Independent insurance agents can help their senior customers with this dilemma with a very straightforward insurance vehicle: an immediate life annuity. Assuming that a retired couple, both age 70, has a total amount of $500,000 and they are worried that their returns on their conservative accounts – CDs, government bonds and other investments- are yielding only 4% ($20,000) and that their total Social Security benefits are $36,000 annually. They have also paid off their house which is now worth about $250,000. Their parents lived into their late 80s and, as a result, the couple is concerned about withdrawing their principal to meet their target of $60,000 annually. They are very risk-adverse given the financial crisis.

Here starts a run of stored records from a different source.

-- ==== Sys2Proof/Machine/System.lean ====
section
/-! DEFINITION. PRINT and HALT (R160, R161), the whole of the unit's dealings with its environment (R162). -/

namespace Sys2Proof.Machine

/-- PRINT (R160): `value <- Pop(); Emit(value); next <- p + 1`. -/
def execPrint (s : State) : Host.Outcome State Fault Refusal :=
  finish s (do
    let (value, s1) ← pop s
    .ok (advance 0 (emit value s1)))

/-- HALT (R161): `run <- HALTED; next <- p + 1`. It cannot fault. -/
def execHalt (s : State) : Host.Outcome State Fault Refusal :=
  finish s (.ok (advance 0 (s.setRun .halted)))

end Sys2Proof.Machine
end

One simple strategy is to have each retiree purchase an immediate annuity with $100,000. At their current ages, they can receive $9,750 annually for the husband and $9,250 annually for the wife for a total annual income of $19,000. Assuming they will receive 4% earnings on their remaining $300,000 balance ($12,000) and taking into account their Social Security benefits, this solution will yield $36,000 for a total annual income of $67,000 with very little risk. Their biggest risk is inflation, but Social Security has an inflation component based on CPI, so they can save the excess payment of $7,000 and that balance will also help to mitigate the impact of inflation down the road. Alternatively, they could have purchased an inflation adjusted annuity but with a lower annual payment. The couple can also put some of the remaining $300,000 from their IRA into TIPS (treasury inflation-protected securities).

Lastly, in the event that the husband dies within five years, the widow’s Social Security benefits might reduce to $24,000 annually (the husband’s monthly benefit was $2,000 a month and her Social Security payments will drop off) and she’ll lose his $9,750 life annuity. Fortunately, she can consider taking out a reverse mortgage if needed to make up for the loss of her husband’s life annuity, so she will not experience a decline in her standard of living.
 
The independent agent who assisted them in meeting their needs would receive a commission in the $4,000 - $6,000 range (2% - 3%). The biggest threat to this scenario is if the husband needed long-term care (LTC) for several years. In that case, the $300,000 balance could be mostly depleted. Fortunately, the independent agent had made them aware of this exposure years ago and they had purchased LTC insurance so they did not have that financial concern.
 
Agents should not sit on the sidelines when it comes to helping their customers deal with retirement concerns. Annuities, LTC insurance, Medicare Supplements and permanent life insurance are all needed products in bringing peace of mind.